- **Task description**
Find the line with "with tag t. -/" and the line with "def z1 (z : BitVec 1) : Bool := z = 1" in the entries below; output exactly those two lines, every line between them, and no others.

*****

-- ==== Sys2Proof/Machine/Vector.lean ====
section
/-!
DEFINITION. What the vector instructions share: sources and stream pops (R41, R42, R293), elements and predicates (R158,
R159), domain checks (R164, R165), results written under a predicate (R163).
-/

namespace Sys2Proof.Machine

/-! ## Elements -/

/-- Element i of width w of a register held as a number. -/
def elem (w x i : Nat) : Nat := x / 2 ^ (w * i) % 2 ^ w

/-- The elements of width w of a register. -/
def elems (w : Nat) (x : BitVec 2048) : List Nat := (List.range (2048 / w)).map (elem w x.toNat)

/-- A register from its elements of width w, lowest first. -/
def ofElems (w : Nat) (xs : List Nat) : BitVec 2048 := BitVec.ofNat 2048 (xs.foldr (fun x acc => x % 2 ^ w + acc * 2 ^ w) 0)

/-- Element i of width w is active (R159). -/
def active (m : BitVec 256) (w i : Nat) : Bool := m.getLsbD (i * (w / 8))

/-- The numbers of the active elements. -/
def activeElems (m : BitVec 256) (w : Nat) : List Nat := (List.range (2048 / w)).filter (active m w)

/-- The predicate that an m field names (R158). -/
def VecState.pred (v : VecState) (m : BitVec 3) : BitVec 256 :=
  if m = 0 then BitVec.allOnes 256 else Tab.get 0 v.m m.toNat

/-- One element of a result under R163: computed, zeroed or kept, with its flags. -/
def choose (m : BitVec 256) (w : Nat) (z : Bool) (old : BitVec 2048) (res : Nat → FRes) (i : Nat) : FRes :=
  if active m w i then res i else (if z then 0 else elem w old.toNat i, 0)

/-- The register that R163 writes, from the result of each active element, with the flags of those. -/
def underMask (m : BitVec 256) (w : Nat) (z : Bool) (old : BitVec 2048) (res : Nat → FRes) : BitVec 2048 × Flags :=
  let rs := (List.range (2048 / w)).map (choose m w z old res)
  (ofElems w (rs.map (·.1)), flagsOf rs)

/-! ## Sources (R41, R42, R293) -/

/-- The stream slot that an operand number names. -/
def smSlot (x : BitVec 6) : Option Nat := if 42 ≤ x.toNat ∧ x.toNat ≤ 45 then some (x.toNat - 42) else none

/-- A register of the vector files. -/
def VecState.reg (v : VecState) (x : BitVec 6) : VReg :=
  let n := x.toNat
  if n < 32 then Tab.get VReg.zero v.v n
  else if n < 40 then Tab.get VReg.zero v.q (n - 32)
  else if n = 40 then v.h0
  else v.h1

/-- The domain code a source carries; a stream's code is fixed by its binding (R164). -/
def Core.tagOf (c : Core) (x : BitVec 6) : BitVec 2 :=
  match smSlot x with
  | none => (c.vec.reg x).dom
  | some k => match Tab.find? c.streams k with | some t => t.code | none => 0

/-- The vector that a pop past the end delivers (R293). -/
def Stream.pastEnd (x : Stream) : Ready := { vec := { data := 0, dom := x.code }, flags := 0, oor := none }

/-- The n-th vector waiting in a slot. -/
def Core.peek (c : Core) (k n : Nat) : Ready :=
  match Tab.find? c.streams k with
  | some t => nth t.pastEnd t.ready n
  | none => { vec := VReg.zero, flags := 0, oor := none }

/-- The values of the sources in the order a, b, d, each slot's vectors in that order, with the flags of popped vectors. -/
def Core.sources (c : Core) (done : List (BitVec 6)) : List (BitVec 6) → List VReg × Flags
  | [] => ([], 0)
  | x :: t =>
    let r := c.sources (x :: done) t
    match smSlot x with
    | none => (c.vec.reg x :: r.1, r.2)
    | some k =>
      let y := c.peek k (done.filter (· == x)).length
      (y.vec :: r.1, y.flags ||| r.2)

/-- One pop takes effect: the oldest ready vector leaves with its out-of-range record, or the slot is past its end. -/
def State.pop (s : State) (x : BitVec 6) : State :=
  match smSlot x with
  | none => s
  | some k =>
    match Tab.find? s.core.streams k with
    | none => s
    | some t =>
      match t.ready with
      | [] => s.updCore fun c => { c with streams := Tab.put c.streams k { t with past := true } }
      | r :: rest =>
        let s := s.updCore fun c => { c with streams := Tab.put c.streams k { t with ready := rest } }
        match r.oor with
        | some ea => s.updCx (·.recordOor ea.toNat false)
        | none => s

/-- The pops of an instruction, at its retirement. -/
def State.pops (s : State) (fs : List (BitVec 6)) : State := fs.foldl State.pop s

/-- A slot is filled until it holds n vectors or has ended; a fault or an absent page is that of the first vector missing. -/
def State.fillSlot (s : State) (k : Nat) : Nat → Nat → Fetched × State
  | 0, _ => (.ok, s)
  | fuel + 1, n =>
    match Tab.find? s.core.streams k with
    | none => (.ok, s)
    | some t =>
      if n ≤ t.ready.length || t.ended then (.ok, s)
      else
        match s.streamNext s.lcn k t with
        | (.ok, s) => s.fillSlot k fuel n
        | r => r

/-- The streams that the sources name have the vectors they pop, or the instruction waits or traps (R105, R293). -/
def State.withStreams (s : State) (i : Instr) (done : List (BitVec 6)) (fs : List (BitVec 6)) (f : State → State) : State :=
  match fs with
  | [] => f s
  | x :: t =>
    match smSlot x with
    | none => s.withStreams i (x :: done) t f
    | some k =>
      match s.streamBegin s.lcn k with
      | (false, s) => s.stall .engine
      | (true, s) =>
        let n := (done.filter (· == x)).length + 1
        s.underMail id fun s =>
          match s.fillSlot k 3 n with
          | (.ok, s) => s.withStreams i (x :: done) t f
          | (.mixed, s) => s.trap 0x09 (tileInfo 6 0 i)
          | (.fault va r, s) => s.loadFault kindMatrix r va
          | (.absent va, s) => (s.postAbsent s.lcn 0 kindMatrix va (s.core.bound.getD 0) 0).stall .mailbox

/-- Some source names an unbound stream. -/
def Core.unbound (c : Core) (fs : List (BitVec 6)) : Bool :=
  fs.any fun x => match smSlot x with | some k => (Tab.find? c.streams k).isNone | none => false

/-! ## Domain checks (R164, R165) -/

/-- tinfo of a domain mismatch. -/
def domInfo (kind : Nat) (td tb ta : BitVec 2) (i : Instr) : Word :=
  BitVec.ofNat 64 (kind * 2 ^ 38 + td.toNat * 2 ^ 36 + tb.toNat * 2 ^ 34 + ta.toNat * 2 ^ 32 + (encode i).toNat)

/-- The tags that a check looks at: those of a, b and the old destination, and whether the destination merges. -/
structure Tags where
  a : BitVec 2
  b : BitVec 2
  d : BitVec 2
  merges : Bool
deriving DecidableEq, Repr

/-- The number of the first failing check: linear operands disagree, a tag shall be 0, the merge. -/
def Tags.fails (g : Tags) (linear zero : Bool) (t : BitVec 2) : Option Nat :=
  if linear then some 0 else if zero then some 1 else if g.merges && g.d != t then some 2 else none

/-- The frame of a vector instruction: unbound streams, the domain checks, the streams' vectors. `fs` lists the vector sources
in the order a, b, d; `f` takes their values and the flags that popped vectors bring. -/
def State.vector (s : State) (i : Instr) (fs : List (BitVec 6)) (g : Tags) (linear zero : Bool) (t : BitVec 2)
    (f : State → List VReg → Flags → State) : State :=
  if s.core.unbound fs then s.trapWord 0x01 i
  else
    match g.fails linear zero t with
    | some kind => s.trap 0x08 (domInfo kind g.d g.b g.a i)
    | none =>
      s.withStreams i [] fs fun s =>
        let r := s.core.sources [] fs
        f s r.1 r.2

/-- The end of a vector instruction: its flags, or their trap; its pops; its results; it completes. -/
def State.vdone (s : State) (fs : List (BitVec 6)) (lk : Nat) (g : List (BitVec 5 × Word)) (v : List (BitVec 6 × VReg))
    (fl : Flags) (src : Option LoadSrc := none) : State :=
  s.unlessTrapped fl fun s => ((s.pops fs).results lk g v fl src).retire

/-- The old contents of a destination; for 40 those of h0. -/
def State.oldV (s : State) (d : BitVec 6) : VReg := s.core.vec.reg d

/-- The tags of an instruction with destination d under predicate m and sources a and b. -/
def State.tags (s : State) (d : BitVec 6) (a b : Option (BitVec 6)) (m : BitVec 3) (z : Bool) : Tags :=
  { a := match a with | some x => s.core.tagOf x | none => 0
    b := match b with | some x => s.core.tagOf x | none => 0
    d := (s.oldV d).dom
    merges := !z && m != 0 }

/-- The tags of an instruction without a vector destination. -/
def State.tagsOut (s : State) (a b : Option (BitVec 6)) : Tags :=
  { a := match a with | some x => s.core.tagOf x | none => 0
    b := match b with | some x => s.core.tagOf x | none => 0
    d := 0
    merges := false }

/-- An element-by-element form with results of width w written under R163 with tag t. -/
def State.vput (s : State) (fs : List (BitVec 6)) (lk : Nat) (d : BitVec 6) (m : BitVec 3) (w : Nat) (z : Bool) (t : BitVec 2)
    (pf : Flags) (res : Nat → FRes) : State :=
  let r := underMask (s.core.vec.pred m) w z (s.oldV d).data res
  s.vdone fs lk [] [(d, { data := r.1, dom := t })] (pf ||| r.2)

/-- Width of a Ti code. -/
def tiWidth (t : BitVec 2) : Nat := 8 * 2 ^ t.toNat

/-- A flag field as a truth value. -/
def z1 (z : BitVec 1) : Bool := z = 1

/-- The data of the n-th source as a number. -/
def src (vs : List VReg) (n : Nat) : Nat := (nth VReg.zero vs n).data.toNat

/-! ## Classes of forms -/

/-- A form of class N with one source. -/
def vecN1 (i : Instr) (d a : BitVec 6) (m : BitVec 3) (z : Bool) (w lk : Nat) (op : State → Nat → FRes) (s : State) : Out :=
  issue i s fun s =>
    s.vector i [a] (s.tags d (some a) none m z) false (s.core.tagOf a != 0) 0 fun s vs pf =>
      let x := src vs 0
      s.vput [a] lk d m w z 0 pf fun e => op s (elem w x e)

/-- A form of class N with two sources. -/
def vecN2 (i : Instr) (d a b : BitVec 6) (m : BitVec 3) (z : Bool) (w : Nat) (op : State → Nat → Nat → FRes) (s : State) :
    Out :=
  issue i s fun s =>
    s.vector i [a, b] (s.tags d (some a) (some b) m z) false (s.core.tagOf a != 0 || s.core.tagOf b != 0) 0 fun s vs pf =>
      let x := src vs 0
      let y := src vs 1
      s.vput [a, b] 0 d m w z 0 pf fun e => op s (elem w x e) (elem w y e)

/-- A form of class N with sources a and b that also reads d. -/
def vecN3 (i : Instr) (d a b : BitVec 6) (m : BitVec 3) (z : Bool) (w : Nat) (op : State → Nat → Nat → Nat → FRes)
    (s : State) : Out :=
  issue i s fun s =>
    s.vector i [a, b, d] (s.tags d (some a) (some b) m z) false
      (s.core.tagOf a != 0 || (s.core.tagOf b != 0 || s.core.tagOf d != 0)) 0 fun s vs pf =>
      let x := src vs 0
      let y := src vs 1
      let acc := src vs 2
      s.vput [a, b, d] 0 d m w z 0 pf fun e => op s (elem w x e) (elem w y e) (elem w acc e)

/-- A form of class L with one source. -/
def vecL1 (i : Instr) (d a : BitVec 6) (m : BitVec 3) (z : Bool) (w : Nat) (op : State → Nat → FRes) (s : State) : Out :=
  issue i s fun s =>
    let t := s.core.tagOf a
    s.vector i [a] (s.tags d (some a) none m z) false false t fun s vs pf =>
      let x := src vs 0
      s.vput [a] 0 d m w z t pf fun e => op s (elem w x e)

/-- A form of class L with two sources. -/
def vecL2 (i : Instr) (d a b : BitVec 6) (m : BitVec 3) (z : Bool) (w : Nat) (op : State → Nat → Nat → FRes) (s : State) :
    Out :=
  issue i s fun s =>
    let t := s.core.tagOf a
    s.vector i [a, b] (s.tags d (some a) (some b) m z) (s.core.tagOf b != t) false t fun s vs pf =>
      let x := src vs 0
      let y := src vs 1
      s.vput [a, b] 0 d m w z t pf fun e => op s (elem w x e) (elem w y e)

end Sys2Proof.Machine
end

*****

- **Response**
/-- An element-by-element form with results of width w written under R163 with tag t. -/
def State.vput (s : State) (fs : List (BitVec 6)) (lk : Nat) (d : BitVec 6) (m : BitVec 3) (w : Nat) (z : Bool) (t : BitVec 2)
    (pf : Flags) (res : Nat → FRes) : State :=
  let r := underMask (s.core.vec.pred m) w z (s.oldV d).data res
  s.vdone fs lk [] [(d, { data := r.1, dom := t })] (pf ||| r.2)

/-- Width of a Ti code. -/
def tiWidth (t : BitVec 2) : Nat := 8 * 2 ^ t.toNat

/-- A flag field as a truth value. -/
def z1 (z : BitVec 1) : Bool := z = 1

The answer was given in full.